Connecting OAC to an ADB using Private Endpoints
November 25, 2020 | 8 minute read
Note: Private Access Channel is now available in Oracle Analytics and is recommended by Oracle for new connections to private data sources. For more information on the feature and the data sources it supports refer to:
Connect to Private Data Sources Through a Private Access Channel
Supported Data Sources
A-Team Chronicles Private Access Channel Series
Validated November 24, 2020 with OAC 5.8
Introduction
Oracle Analytics Cloud (OAC) may now be provisioned within a Virtual Cloud network (VCN) on Oracle Cloud Infrastructure (OCI) with a private IP address.
This post is a step-by-step guide for deploying the components and validating the connectivity between them thus enabling a private connection between OAC and an Autonomous Database (ADB). The ADB may be on shared or dedicated infrastructure and may be either Autonomous Data Warehouse (ADW) or Autonomous Transaction Processing. This guide uses an ADW as the ADB.

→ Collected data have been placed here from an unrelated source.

/-- REM's encoding and its effect for a divisor other than zero, for both values of `DIVREM_SIGNED`. That the value is `true`
at reset is decision D7 (log 5). -/
def Obligations.RemEffect : Prop :=
  (∀ w : Raw, w &&& 0xFE00707F#32 = 0x02006033#32 →
    recognise w = .instr (.rem (w.extractLsb' 7 5) (w.extractLsb' 15 5) (w.extractLsb' 20 5))) ∧
  (∀ (rd rs1 rs2 : RegIdx) (s : State), s.readReg rs2 ≠ 0#64 → ∃ t, exec (.rem rd rs1 rs2) s = .next t ∧
    (s.divremSigned = true → ((t.readReg rd).toNat : Int) =
      ((s.readReg rs1).toInt - (s.readReg rs1).toInt.tdiv (s.readReg rs2).toInt * (s.readReg rs2).toInt) % 2 ^ 64) ∧
    (s.divremSigned = false → (t.readReg rd).toNat =
      (s.readReg rs1).toNat - (s.readReg rs1).toNat / (s.readReg rs2).toNat * (s.readReg rs2).toNat) ∧ s.SameBut rd t)

/-- R111: with a zero divisor DIV and REM both write the dividend, under both values of `DIVREM_SIGNED`, and nothing else
changes. -/
def Obligations.DivisionByZeroWritesDividend : Prop :=
  ∀ (rd rs1 rs2 : RegIdx) (s : State), s.readReg rs2 = 0#64 →
    (∃ t, exec (.div rd rs1 rs2) s = .next t ∧ t.readReg rd = s.readReg rs1 ∧ s.SameBut rd t) ∧
    (∃ t, exec (.rem rd rs1 rs2) s = .next t ∧ t.readReg rd = s.readReg rs1 ∧ s.SameBut rd t)

/-- Quotient times divisor plus remainder is the dividend modulo 2^64, for every divisor other than zero and both values of
`DIVREM_SIGNED` (R107, derived there). -/
def Obligations.QuotientRemainderIdentity : Prop :=
  ∀ (rd rd' rs1 rs2 : RegIdx) (s : State), s.readReg rs2 ≠ 0#64 → ∃ t u,
    exec (.div rd rs1 rs2) s = .next t ∧ exec (.rem rd' rs1 rs2) s = .next u ∧
    t.readReg rd * s.readReg rs2 + u.readReg rd' = s.readReg rs1

/-- On the signed reading (decision D7, log 5) REM's result is zero or has the sign of the dividend, and is smaller in
magnitude than the divisor (R107). -/
def Obligations.RemainderSignAndBound : Prop :=
  ∀ (rd rs1 rs2 : RegIdx) (s : State), s.divremSigned = true → s.readReg rs2 ≠ 0#64 →
    ∃ t, exec (.rem rd rs1 rs2) s = .next t ∧
      (t.readReg rd).toInt.natAbs < (s.readReg rs2).toInt.natAbs ∧
      (t.readReg rd = 0#64 ∨ (0 < (t.readReg rd).toInt ↔ 0 < (s.readReg rs1).toInt))

/-- The one overflow of the signed reading (decision D7, log 5): the most negative dividend over -1 wraps to itself, with
remainder 0 and no fault (R106, R107). -/
def Obligations.SignedDivisionOverflowWraps : Prop :=
  ∀ (rd rs1 rs2 : RegIdx) (s : State), s.divremSigned = true →
    (s.readReg rs1).toInt = -2 ^ 63 → (s.readReg rs2).toInt = -1 →
    (∃ t, exec (.div rd rs1 rs2) s = .next t ∧ t.readReg rd = s.readReg rs1) ∧
    (∃ t, exec (.rem rd rs1 rs2) s = .next t ∧ t.readReg rd = 0#64)

/-- When both operands are below 2^63 the two readings of DIV and REM agree (R110, derived there): the results do not depend
on decision D7 (log 5). -/
def Obligations.SignednessIrrelevantBelow : Prop :=
  ∀ (rd rs1 rs2 : RegIdx) (s : State), (s.readReg rs1).toNat < 2 ^ 63 → (s.readReg rs2).toNat < 2 ^ 63 → ∀ sg : Bool,
    ∃ t u t' u', exec (.div rd rs1 rs2) s = .next t ∧ exec (.div rd rs1 rs2) { s with divremSigned := sg } = .next u ∧
      t.readReg rd = u.readReg rd ∧
      exec (.rem rd rs1 rs2) s = .next t' ∧ exec (.rem rd rs1 rs2) { s with divremSigned := sg } = .next u' ∧
      t'.readReg rd = u'.readReg rd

This is one of the post listed in the OAC Private Endpoint Parent Post
Validations
November 29, 2020 with OAC 5.8
Topics
Before You Begin
Deploying Components
Validating Connectivity
Creating a Private ADW connection
Final States and Traffic Flows
Before You Begin
All names and addresses used in this post are for examples only. Although not required, resources are assumed to be in separate subnets to demonstrate security and routing rules.
Three scenarios are provided; Single VCN, Locally Peered VCNs and Remotely Peered VCNs. The "Peered VCNs" scenario includes both peering scenarios and the "All" scenario includes all.

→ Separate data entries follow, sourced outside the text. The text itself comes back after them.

theorem test_witness_DecodeOfEncode : (Instr.addi 1 0 (-2048)).wellFormed = true := by decide
theorem test_witness_EncodeOfDecode : recognise 0x80000013#32 = .instr (.addi 0 0 (-2048)) := by decide
theorem test_witness_OpcodeSelectsFormat :
    (0x80000013#32).toNat % 2 ^ 7 = 0x13 ∧ (0xFE007033#32).toNat % 2 ^ 7 = 0x33 ∧
    (0x0000007F#32).toNat % 2 ^ 7 ≠ 0x13 ∧ (0x0000007F#32).toNat % 2 ^ 7 ≠ 0x33 := by decide
theorem test_witness_LoadIsLittleEndian :
    15 + 8 / 8 ≤ vectorMemory.capacity ∧ 14 + 16 / 8 ≤ vectorMemory.capacity ∧ 12 + 32 / 8 ≤ vectorMemory.capacity ∧
    8 + 64 / 8 ≤ vectorMemory.capacity := by decide
theorem test_witness_LoadChecksInOrder : vectorMemory.capacity < 13 + 32 / 8 := by decide
theorem test_witness_BusMapsAddresses :
    (0x7FFFFFFF : Word).toNat < vectorBus.base.toNat ∧ vectorBus.base.toNat ≤ (0x80000000 : Word).toNat := by decide
theorem test_witness_MixedWidthLoadsAgree : vectorMemory.load 8 64 = .ok 0x0807060504030201 := by decide
/-- The last two: a configuration at both bounds of R5. -/
theorem test_witness_ConstructionPlacesImage :
    1 ≤ 4 ∧ Config.defaultMemBase.toNat + 4 < 2 ^ 64 ∧ [1, 2, 3, 4].length ≤ 4 ∧ 4 < [1, 2, 3, 4, 5].length ∧
    1 ≤ 1 ∧ (0xFFFFFFFFFFFFFFFE : Word).toNat + 1 < 2 ^ 64 := by decide
/-- The error construction answers. -/
def errorOf (p : Config.Params) (image : List Byte) : Option ConstructionError :=
  match construct p image with
  | .ok _ => none
  | .error e => some e
/-- For ConstructionErrors: one byte too many at the smallest legal configuration, and one step outside each bound of R5,
with an image that fits and with one that does not. -/
theorem test_witness_ConstructionErrors :
    errorOf ⟨0xFFFFFFFFFFFFFFFE, 1, true⟩ [1, 2] = some .imageTooLarge ∧
    errorOf ⟨0xFFFFFFFFFFFFFFFE, 1, true⟩ [1] = none ∧
    errorOf ⟨0xFFFFFFFFFFFFFFFF, 1, true⟩ [1] = some .invalidParameters ∧
    errorOf ⟨0x80000000, 0, true⟩ [] = some .invalidParameters ∧
    errorOf ⟨0x80000000, 0, true⟩ [1] = some .invalidParameters := by decide
theorem test_witness_construct : ∃ s, construct { Config.defaults with memSize := 8 } [0x93, 0x00, 0x10, 0x00] = .ok s :=
  ⟨_, rfl⟩
/-- For ResetIsDefaultConstruction. -/
theorem test_witness_image_fits : [0x93, 0x00, 0x10, 0x00].length ≤ Config.defaultMemSize := by decide
theorem test_witness_encodings :
    0xFFF00093#32 &&& 0x0000707F#32 = 0x00000013#32 ∧ 0x002081B3#32 &&& 0xFE00707F#32 = 0x00000033#32 ∧
    0x402081B3#32 &&& 0xFE00707F#32 = 0x40000033#32 ∧ 0x002091B3#32 &&& 0xFE00707F#32 = 0x00001033#32 ∧
    0x022081B3#32 &&& 0xFE00707F#32 = 0x02000033#32 ∧ 0x0220C1B3#32 &&& 0xFE00707F#32 = 0x02004033#32 ∧
    0x0220E1B3#32 &&& 0xFE00707F#32 = 0x02006033#32 := by decide
/-- For DivEffect, RemEffect, QuotientRemainderIdentity and RemainderSignAndBound, on both readings. -/
theorem test_witness_nonzero_divisor :
    State.reset.readReg 2 ≠ 0#64 ∧ State.reset.divremSigned = true ∧
    ({ State.reset with divremSigned := false }).readReg 2 ≠ 0#64 ∧
    ({ State.reset with divremSigned := false }).divremSigned = false := by decide
theorem test_witness_DivisionByZeroWritesDividend : State.reset.readReg 0 = 0#64 := by decide
theorem test_witness_SignedDivisionOverflowWraps :
    (withRegs [(1, 0x8000000000000000), (2, -1)]).divremSigned = true ∧
    ((withRegs [(1, 0x8000000000000000), (2, -1)]).readReg 1).toInt = -2 ^ 63 ∧
    ((withRegs [(1, 0x8000000000000000), (2, -1)]).readReg 2).toInt = -1 := by decide
theorem test_witness_SignednessIrrelevantBelow :
    ((withRegs [(1, 0x7FFFFFFFFFFFFFFF)]).readReg 1).toNat < 2 ^ 63 ∧
    ((withRegs [(1, 0x7FFFFFFFFFFFFFFF)]).readReg 2).toNat < 2 ^ 63 := by decide
theorem test_witness_ResultDependsOnSourcesOnly :
    (Instr.add 3 1 2).dest? = some 3 ∧ State.reset.divremSigned = (withRegs [(9, 1)]).divremSigned ∧
    ∀ r ∈ (Instr.add 3 1 2).sources, State.reset.readReg r = (withRegs [(9, 1)]).readReg r := by decide
/-- For FetchReadsWordAtPc and, at the last word of memory, its boundary. -/
theorem test_witness_FetchReadsWordAtPc :
    small.bus.base.toNat ≤ small.pc.toNat ∧ small.pc.toNat - small.bus.base.toNat + 4 ≤ small.bus.memory.capacity ∧
    small.advancePc.pc.toNat - small.bus.base.toNat + 4 = small.bus.memory.capacity := by decide
theorem test_witness_StepRunsDecodedInstruction :
    small.run = .running ∧ decodeBytes [small.bus.memory.byte (small.pc.toNat - small.bus.base.toNat),
      small.bus.memory.byte (small.pc.toNat - small.bus.base.toNat + 1),
      small.bus.memory.byte (small.pc.toNat - small.bus.base.toNat + 2),
      small.bus.memory.byte (small.pc.toNat - small.bus.base.toNat + 3)] = some (.instr (.addi 1 0 1), []) := by decide
theorem test_witness_UnknownOpcodeIsNoOp :
    (built 8 [0x80, 0, 0, 0]).run = .running ∧ (built 8 [0x80, 0, 0, 0]).cause = .none ∧
    (built 8 [0x80, 0, 0, 0]).fetch = .ok (0x00000080#32).toNat ∧ (0x00000080#32).toNat ≠ 0 ∧
    (0x00000080#32).toNat % 2 ^ 7 ≠ 0x13 ∧ (0x00000080#32).toNat % 2 ^ 7 ≠ 0x33 := by decide
theorem test_witness_UnimplementedIsNoOp_opImm :
    (built 8 [0x93, 0x93, 0x30, 0x00]).fetch = .ok (0x00309393#32).toNat ∧ (0x00309393#32).toNat % 2 ^ 7 = 0x13 ∧
    (0x00309393#32).toNat / 2 ^ 12 % 2 ^ 3 ≠ 0 ∧ (built 8 [0x93, 0x93, 0x30, 0x00]).run = .running ∧
    (built 8 [0x93, 0x93, 0x30, 0x00]).cause = .none := by decide
theorem test_witness_UnimplementedIsNoOp_op :
    (built 8 [0x33, 0x80, 0x20, 0x04]).fetch = .ok (0x04208033#32).toNat ∧ (0x04208033#32).toNat % 2 ^ 7 = 0x33 ∧
    ((0x04208033#32).toNat / 2 ^ 12 % 2 ^ 3, (0x04208033#32).toNat / 2 ^ 25) ∉
      [(0x0, 0x00), (0x0, 0x20), (0x1, 0x00), (0x0, 0x01), (0x4, 0x01), (0x6, 0x01)] ∧
    (built 8 [0x33, 0x80, 0x20, 0x04]).run = .running ∧ (built 8 [0x33, 0x80, 0x20, 0x04]).cause = .none := by decide
theorem test_witness_ZeroWordHalts : State.reset.run = .running ∧ State.reset.fetch = .ok 0 := by decide
/-- For the second half of ZeroWordHalts, and for HaltsOnlyOnFetchFailure: a step that halts. -/
theorem test_witness_step_halts :
    ∃ t, step State.reset = .next t ∧ t.run = .halted ∧ t.cause = .invalidInstruction := ⟨_, rfl, rfl, rfl⟩
theorem test_witness_RejectedAddressHalts :
    ({ State.reset with pc := 0x7FFFFFFF }).run = .running ∧
    ({ State.reset with pc := 0x7FFFFFFF }).pc.toNat < State.reset.bus.base.toNat := by decide
/-- For the second half of RejectedAddressHalts. -/
theorem test_witness_step_rejected :
    ∃ t, step { State.reset with pc := 0x7FFFFFFF } = .next t ∧ t.cause = .addressOutOfRange 0x7FFFFFFF 0x80000000 :=
  ⟨_, rfl, rfl⟩
theorem test_witness_FetchPastEndFaults :
    small.advancePc.advancePc.run = .running ∧
    small.bus.base.toNat ≤ small.advancePc.advancePc.pc.toNat ∧
    small.bus.memory.capacity < small.advancePc.advancePc.pc.toNat - small.bus.base.toNat + 4 := by decide
theorem test_witness_HaltedCoreIdles : (State.reset.halt .invalidInstruction).run = .halted := by decide
/-- For EveryFetchAdvancesPc: both of its outcomes, and the wrap. -/
theorem test_witness_EveryFetchAdvancesPc :
    small.run = .running ∧ (snapshotOf (step small)).isSome = true ∧
    faultOf (step small.advancePc.advancePc) = some (.memoryOutOfBounds 8 32 8) ∧
    ({ State.reset with pc := 0xFFFFFFFFFFFFFFFC }).run = .running := by decide
/-- For MemoryAndConfigurationConstant and StepKeepsInvariant: a step from a state with the invariant. -/
theorem test_witness_StepKeepsInvariant : small.Inv ∧ (snapshotOf (step small)).isSome = true := by decide
/-- For OnlyDestinationRegisterWritten and EventTellsWhatHappened: a cycle of each kind of event. -/
theorem test_witness_cycle_events :
    eventOf (cycle small) = some .noDiag ∧ eventOf (cycle small.advancePc) = some (.haltedNow .invalidInstruction) ∧
    eventOf (cycle (small.halt .invalidInstruction)) = some .idle ∧
    eventOf (cycle (built 8 [0x80, 0, 0, 0])) = some (.unknownOpcode 0x00000080) ∧
    eventOf (cycle (built 8 [0x93, 0x93, 0x30, 0x00])) = some (.unimplementedInstruction 0x00309393) ∧
    eventOf (cycle (built 8 [0x33, 0x80, 0x20, 0x04])) = some (.unimplementedInstruction 0x04208033) := by decide
theorem test_witness_ControlIndependentOfRegisters :
    State.reset.pc = (withRegs [(9, 1)]).pc ∧ State.reset.run = (withRegs [(9, 1)]).run ∧
    State.reset.cause = (withRegs [(9, 1)]).cause ∧ State.reset.bus = (withRegs [(9, 1)]).bus := by decide
/-- For EveryRunEnds. -/
theorem test_witness_EveryRunEnds : State.reset.Inv := by decide
theorem test_witness_RunHaltsAtFirstZeroWord :
    small.Inv ∧ small.run = .running ∧ small.fetchIndex + 4 * 1 + 4 ≤ small.bus.memory.capacity ∧
    (∀ j < 1, ∃ m < 4, small.bus.memory.byte (small.fetchIndex + 4 * j + m) ≠ 0#8) ∧
    (∀ m < 4, small.bus.memory.byte (small.fetchIndex + 4 * 1 + m) = 0#8) := by decide
theorem test_witness_PcAfterSteps : ∃ t, drive 1 small = .next t ∧ t.run = .running := ⟨_, rfl, rfl⟩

The following are assumed to be in place relative to your scenario.
Privileges
A user account in an OCI tenancy granted compartment privileges for managing Analytics, Compute, ADBs and Networking components.
OAC Subnet
Rules for client connectivity in the OAC subnet's security list and route table.
Components
| SCENARIO | NAME | CIDR | DNS |
|---|---|---|---|
| All | VCN1 | 10.10.10.0/23 | Yes |
| Peered VCNs | VCN2 | 10.20.10.0/23 | Yes |
| SCENARIO | VCN | NAME | CIDR | DNS | DHCP Option | Route Table | Security List |
|---|---|---|---|---|---|---|---|
| All | VCN1 | VCN1-OAC-SN | 10.10.10.0/27 | Yes | Default | Default | Default |
| Single VCN | VCN1 | VCN1-DB-SN | 10.10.10.32/27 | Yes | Default | Default | Default |
| Peered VCNs | VCN2 | VCN2-DB-SN | 10.20.10.32/27 | Yes | Default | Default | Default |
| SCENARIO | VCN | SUBNET | TYPE | FQDN |
|---|---|---|---|---|
| All | VCN1 | VCN1-OAC-SN | OAC | OAC.analytics.ocp.oraclecloud.com |
| Single VCN | VCN1 | VCN1-ADW-SN | ADW | ADW.adb.region1.oraclecloud.com |
| Local Peering | VCN2 | VCN2-ADW-SN | ADW | ADW.adb.region1.oraclecloud.com |
| Remote Peering | VCN2 | VCN2-ADW-SN | ADW | ADW.adb.region2.oraclecloud.com |
Single VCN Initial State
Peered VCNs Initial State
Deploying Components
This section details the following additional components relative to your scenario.
Subnets
Security Lists
Remote Data Gateway
Peering Gateways
Route Tables
DNS Private Views
Gateway Associations
Remote Peering Connections
DNS EndPoints
DNS Rules
Subnets
A Subnet consists of a contiguous range of IPv4 addresses that do not overlap with other subnets in the VCN. They act as a unit of configuration: all instances in a subnet use the same route table, security lists, and DHCP options.
Create subnets relative to your scenario.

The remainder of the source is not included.